US President Donald Trump is ready to meet North Korean leader Kim Jong-un again for denuclearisation talks, the White House said, underlining that his decision to walk out of the Hanoi summit sent a signal to other countries as well that he is not desperate for a deal unless it is in America's interest.
US National Security Advisor John Bolton told ABC News that Trump's walk out from his meeting with Kim was "friendly" and it is not a reflection that the talks broke down. “I don't really think it broke down. I think the president did exactly the right thing,” he said, referring to the failed summit between the two leaders in Hanoi in Vietnam on February 26 and 27.

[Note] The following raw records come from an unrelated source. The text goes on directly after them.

/-- Every register the spec names. An array of registers is one name; its number is the index of `Reg`. -/
inductive RegName where
  | TRK_ID | TRK_CAP | TRK_CAP_IO | TRK_ABSENT_CNT | TRK_PKG_ID | TRK_NUMA_DIST
  | TRK_DECERR | TRK_FW_LOG | TRK_FW_CNT | TRK_FW_BASE | TRK_FW_LIMIT | TRK_FW_ACC
  | TRK_FW_CTL | TRK_STRAP_OVR | TRK_SCAN_CTL | BGH_ID | SIM_STAT | SIM_VENDOR
  | SIM_OWNER | SIM_OTP | SIM_SITEMAP | SIM_UID_LO | SIM_UID_HI | SIM_OTP_PROG
  | BGH_RESET_VEC | BGH_RNMI_VEC | BGH_RNMI_EXC | BGH_MTIME | BGH_LEAF_STAT | BGH_MTIMECMP
  | BGH_RESIDUE_INJ | LEE_CTL | LEE_STAT | LEE_PC | LEE_CYCLE | LEE_MAP0
  | LEE_MAP1 | LEE_MAP2 | LEE_FAULT | LEE_FAULT_INFO | LEE_TRAP | LEE_DOORBELL
  | LEE_IRQ | LEE_IRQ_STAT | LEE_LC01 | LEE_LC23 | LEE_XCH_STAT | LEE_BAR
  | LEE_MMD_CFG | LEE_MMD_BASE | LEE_STIM_BASE | LEE_STIM_CTL | LEE_STIM_TAIL | LEE_STREAM
  | LEE_STREAM_STAT | LEE_CNT | LEE_ERR_INJ | FAB_MG_CMD | FAB_MG_RESULT | FAB_MG_CTL
  | FAB_MG_STAT | FAB_MG_MEM | FAB_MG_LAST | FAB_MG_TOKINJ | L3C_CTL | L3C_STAT
  | L3C_EVB | L3C_LOCK_ADDR | L3C_LOCK_LEN | L3C_LOCK_CMD | L3C_LOCK_STAT | L3C_LOCK_FAIL
  | L3C_LOCK_WAYS | L3C_CNT | L3C_ARRAY_TEST | DIR_TMO | DIR_TMO_LOG | DIR_TMO_BOUGH
  | DIR_STAT | DIR_PURGE | DIR_CNT | DIR_ARRAY_TEST | FAB_ROUTE_SWAP | FAB_RT_SEL
  | FAB_RT_DATA | FAB_UNROUTE | FAB_ISO | FAB_ISO_STAT | FAB_WAKE | FAB_GATE_STAT
  | FAB_GATE_LOG | FAB_CDC_LOG | FAB_CDC_CNT | BGH_CDC_LOG | BGH_CDC_CNT | FAB_PROXY
  | FAB_PEND | FAB_LINK_INJ | FAB_CDC_STOP | GRF_STAT | GRF_CTL | GRF_LANE_FAIL
  | GRF_LANE_MASK | GRF_SPARE | GRF_LANE_ERR | GRF_CNT | GRF_TRAIN_HEAD | GRF_TRAIN_LOG
  | GRF_EYE_SCAN | GRFB_STAT | GRFB_CTL | GRFB_LANE_FAIL | GRFB_LANE_MASK | GRFB_SPARE
  | GRFB_LANE_ERR | GRFB_CNT | GRFB_TRAIN_HEAD | GRFB_TRAIN_LOG | SPN_CTL | SPN_STAT
  | SPN_TIME | SPN_XCH_TMO | SPN_FEC | SPN_CNT | SPN_ROUTE | SPN_PRBS
  | TIM_COUNT | TIM_STEP | TIM_STAT | TIM_SITE | TRC_CTL | TRC_STAT
  | TRC_BMAP | TRC_IRQ | TRC_IRQ_STAT | TRC_RING_BASE | TRC_RING_CTL | TRC_RING_WR
  | TRC_RING_RD | TRC_RING_DROP | TRC_PACK | TRC_BUF_TEST | MEM_CFG | MEM_STAT
  | MEM_CTL | MEM_IL | MEM_XOR | MEM_INIT | MEM_TRAIN | MEM_SCRUB
  | MEM_ECC_CNT | MEM_CE_CTL | MEM_ECC_LOG | MEM_ECC_ADDR | MEM_BIST | MEM_Q
  | MEM_CNT | MEM_PHY_TEST | TTU_CTL | TTU_STAT | TTU_IRQ | TTU_IRQ_STAT
  | TTU_DDT | TTU_WALK_BASE | TTU_WALK_LIMIT | TTU_FQ_BASE | TTU_FQ_TAIL | TTU_FQ_HEAD
  | TTU_PQ_BASE | TTU_PQ_TAIL | TTU_PQ_HEAD | TTU_INV_CMD | TTU_INV_ADDR | TTU_INV_STAT
  | TTU_STALL_CMD | TTU_PRI_RESP | TTU_CNT | TTU_CACHE_TEST | HIO_CFG | HIO_STAT
  | HIO_CXL | HIO_PHY_TEST | BLK_CTL | BLK_ENG_CTL | BLK_ENG_STAT | BLK_BIND_CMD
  | BLK_BIND_RESULT | BLK_SLICE_CTL | BLK_SLICE_STAT | BLK_SLICE_TIME | BLK_ENG_TEST | DB_RING
  | DB_COMP | DB_MSI | DB_TAIL | DB_STAT | PRT_SLOG_LOC | PRT_SLOG_INFO
  | PRT_L3LOG_LOC | PRT_L3LOG_INFO | PRT_CLOG_LOC | PRT_CLOG_INFO | DIR_CE_LOG_LOC | DIR_CE_LOG_INFO
  | PRT_SREMAP | PRT_L3REMAP | DIR_REMAP | PRT_CTL | DIR_CE_CTL | PRT_CE_CNT
  | PRT_SBIST | PRT_SBIST_FAIL | PRT_ERR_INJ | EVC_SRC_CTL | EVC_SRC_STAT | EVC_SEV
  | EVC_STAT | EVC_SAFE | EVC_PIN | EVC_FIRST | EVC_FIRST_RING | EVC_CAP_TAIL
  | EVC_CAP_HEAD | EVC_CAP_DROP | EVC_CAP | CMP_CTL | CMP_STAT | CMP_PEND
  | CMP_WIRE | CMP_MASK | CMP_IRQ | CMP_SEL | CMP_WIRE_INJ | PWR_PKG_CTL
  | PWR_BOUGH_CTL | PWR_HS_LAST | PWR_HS_CNT | BPW_HS_CNT | PWR_HS_BOUND | PWR_BSTATE
  | PWR_RTC | PWR_RTC_ALARM | CLK_STAT | RST_CMD | RST_CAUSE | BPW_STAT
  | BPW_CLK_SW | BPW_LEAF_PWR | BPW_FIC_TRIM | AGE_CTL | AGE_CMD | AGE_DIE
  | AGE_RAW | MBX_CMD | MBX_STAT | MBX_IRQ | MBX_FW | MBX_DENY
  | MBX_BMC | MBX_DATA | MBX_ROM_TEST
deriving DecidableEq, Repr

/-- Access types of R8. `act` marks a field that reads like RW and whose write has a behaviour of its own, given by its
register's rule; a plain write leaves it alone. -/
inductive Acc where
  | rw | ro | wo | w1c | w1s | act
deriving DecidableEq, Repr

/-- One row of a register table: bits [hi:lo], the access type, the reset value, and the least and greatest value a write
may give the field (a value outside leaves the field unchanged). -/
structure FieldRow where
  hi : Nat
  lo : Nat
  acc : Acc
  rst : Nat := 0
  min : Nat := 0
  max : Nat := 2 ^ 64 - 1
deriving DecidableEq, Repr

/-- A row whose field takes every value a write gives it. -/
def FieldRow.of (hi lo : Nat) (acc : Acc) (rst : Nat) : FieldRow := ⟨hi, lo, acc, rst, 0, 2 ^ 64 - 1⟩

/-- A row whose field takes the values min to max. -/
def FieldRow.ranged (hi lo : Nat) (acc : Acc) (rst min max : Nat) : FieldRow := ⟨hi, lo, acc, rst, min, max⟩

/-- The rows of the register tables of block TRK. -/
def RegName.fieldsTrk : RegName → List FieldRow
  | .TRK_ID => [.of 63 48 .ro 2663, .of 47 32 .ro 19283, .of 31 24 .ro 0, .of 23 16 .ro 0, .of 15 8 .ro 0]
  | .TRK_CAP => [.of 63 63 .ro 0, .of 62 62 .ro 0, .of 61 61 .ro 0, .of 60 56 .ro 0, .of 55 28 .ro 0, .of 27 0 .ro 0]
  | .TRK_CAP_IO => [.of 47 40 .ro 0, .of 39 32 .ro 255, .of 31 28 .ro 0, .of 27 24 .ro 0, .of 23 16 .ro 0,
      .of 15 0 .ro 0]
  | .TRK_ABSENT_CNT => [.of 63 32 .ro 0, .of 31 0 .rw 0]
  | .TRK_PKG_ID => [.of 8 6 .ro 0, .of 5 0 .ro 0]
  | .TRK_NUMA_DIST => [.of 39 32 .ro 20, .of 31 24 .ro 0, .of 23 16 .ro 0, .of 15 8 .ro 0, .of 7 0 .ro 0]
  | .TRK_DECERR => [.of 63 63 .w1c 0, .of 47 0 .ro 0]
  | .TRK_FW_LOG => [.of 63 63 .w1c 0, .of 62 62 .ro 0, .of 61 58 .ro 0, .of 51 48 .ro 0, .of 47 0 .ro 0]
  | .TRK_FW_CNT => [.of 31 0 .rw 0]
  | .TRK_FW_BASE => [.of 47 12 .rw 0]
  | .TRK_FW_LIMIT => [.of 47 12 .rw 0]
  | .TRK_FW_ACC => [.of 40 32 .rw 0, .of 24 16 .rw 0, .of 8 0 .rw 0]
  | .TRK_FW_CTL => [.of 1 1 .ro 0, .of 0 0 .act 0]
  | .TRK_STRAP_OVR => [.of 63 0 .wo 0]
  | .TRK_SCAN_CTL => [.of 63 0 .wo 0]
  | _ => []

/-- The rows of the register tables of block SIM. -/
def RegName.fieldsSim : RegName → List FieldRow
  | .SIM_STAT => [.of 47 40 .ro 0, .of 39 32 .ro 0, .of 31 28 .ro 0, .of 27 24 .ro 0, .of 9 8 .ro 0, .of 7 7 .ro 0,
      .of 6 6 .ro 0, .of 5 5 .ro 0, .of 4 4 .ro 0, .of 3 0 .ro 1]
  | .SIM_VENDOR => [.of 47 32 .ro 0, .of 31 16 .ro 0, .of 15 8 .ro 0, .of 0 0 .ro 0]
  | .SIM_OWNER => [.of 47 32 .ro 0, .of 31 16 .ro 0, .of 15 8 .ro 0, .of 0 0 .ro 0]
  | .SIM_OTP => [.of 29 24 .ro 0, .of 21 16 .ro 0, .of 3 2 .ro 0, .of 1 0 .ro 0]
  | .SIM_SITEMAP => [.of 7 0 .ro 0, .of 15 8 .ro 0, .of 23 16 .ro 0, .of 31 24 .ro 0, .of 39 32 .ro 0,
      .of 47 40 .ro 0, .of 55 48 .ro 0]
  | .SIM_UID_LO => [.of 63 0 .ro 0]
  | .SIM_UID_HI => [.of 63 0 .ro 0]
  | .SIM_OTP_PROG => [.of 63 0 .wo 0]
  | _ => []

/-- The rows of the register tables of block DIR. -/
def RegName.fieldsDir : RegName → List FieldRow
  | .DIR_TMO => [.ranged 19 16 .rw 3 1 15, .ranged 9 0 .rw 20 1 1000]
  | .DIR_TMO_LOG => [.of 63 63 .w1c 0, .of 62 58 .ro 0, .of 57 54 .ro 0, .of 47 6 .ro 0]
  | .DIR_TMO_BOUGH => [.of 3 0 .rw 0, .of 7 4 .rw 0, .of 11 8 .rw 0, .of 15 12 .rw 0, .of 19 16 .rw 0,
      .of 23 20 .rw 0, .of 27 24 .rw 0, .of 31 28 .rw 0, .of 35 32 .rw 0, .of 39 36 .rw 0, .of 43 40 .rw 0,
      .of 47 44 .rw 0]
  | .DIR_STAT => [.of 52 48 .ro 0, .of 42 32 .ro 0, .of 21 0 .ro 0]
  | .DIR_PURGE => [.of 63 63 .ro 0, .of 62 62 .w1c 0, .of 8 8 .wo 0, .of 4 0 .rw 0]
  | .DIR_CNT => [.of 63 0 .rw 0]
  | .DIR_ARRAY_TEST => [.of 63 0 .wo 0]
  | .DIR_CE_LOG_LOC => [.of 63 0 .ro 0]
  | .DIR_CE_LOG_INFO => [.of 63 63 .w1c 0, .of 62 62 .ro 0, .of 61 61 .ro 0, .of 47 32 .ro 0, .of 31 0 .ro 0]
  | .DIR_REMAP => [.of 63 63 .act 0, .of 62 62 .ro 0, .of 61 61 .ro 0, .of 60 60 .ro 0, .of 59 59 .ro 0,
      .of 44 42 .ro 0, .of 41 32 .act 0, .of 31 0 .act 0]
  | .DIR_CE_CTL => [.of 17 17 .w1c 0, .of 16 16 .w1c 0, .of 0 0 .rw 1]
  | _ => []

Trump and Kim's Vietnam meeting ended abruptly without a deal on North Korean denuclearisation in return for sanctions relief. On Friday, Trump told reporters his relationship with Kim was “a very good one” and said he would be “surprised in a negative way if he did anything that was not per our understanding”.
Trump and Kim first met in Singapore in June 2018, producing only a North Korean commitment to “work towards complete denuclearisation of the Korean peninsula”. "Trump and Kim Jong-un had had a number of conversations about what might be done to denuclearise North Korea. Kim offered a partial deal. The president has been very clear that he doesn't want to make the same mistakes as past administrations,” Bolton said. "Trump proposed to Kim what he talked about really going back to Singapore, is what he called the big deal, that North Korea completely denuclearize. And, in exchange for that, there was a very bright economic future for the North Korean people," Bolton said.
The two leaders went around on this several times. They had a full exchange of views, as the saying goes. “It was clear they weren't going to reach agreement,” Bolton said. “So, what the president did was, as he put it, to walk away in a friendly way from the discussion. He said he's prepared to meet Kim Jong-un again. It's no date set or anything like that, but it's possible that North Korea will go back and rethink the position they came in with and come back to talk to the president about the big deal,” he told the news channel in a talk show.
According to Bolton what the president did in Hanoi, was important not just in the negotiations with North Korea on their nuclear programme, but also with China on trade, and also with Russia on arms control and other countries. “Despite all the media speculation, the president turned out not to be desperate for a deal. He didn't have to come away with a success. In the pursuit of American national interest, he was prepared to risk people characterising the Hanoi summit as a failure, because he wasn't going to accept terms that weren't in our national interest,” he said. “I do think that's a message for others that we're involved in significant negotiations with.
Now, in terms of China specifically, you know, we just concluded another round of negotiations here in Washington, Bob Lighthizer, the U.S. trade representative, Steven Mnuchin, the treasury secretary, and others leading that,” he said. Talks with China are making progress, but there's work to be done. “So it's true, as you say, there's no date set for the next summit, but it could be just a short time thereafter. We're going to have to have some more conversations and do the additional work,” Bolton said.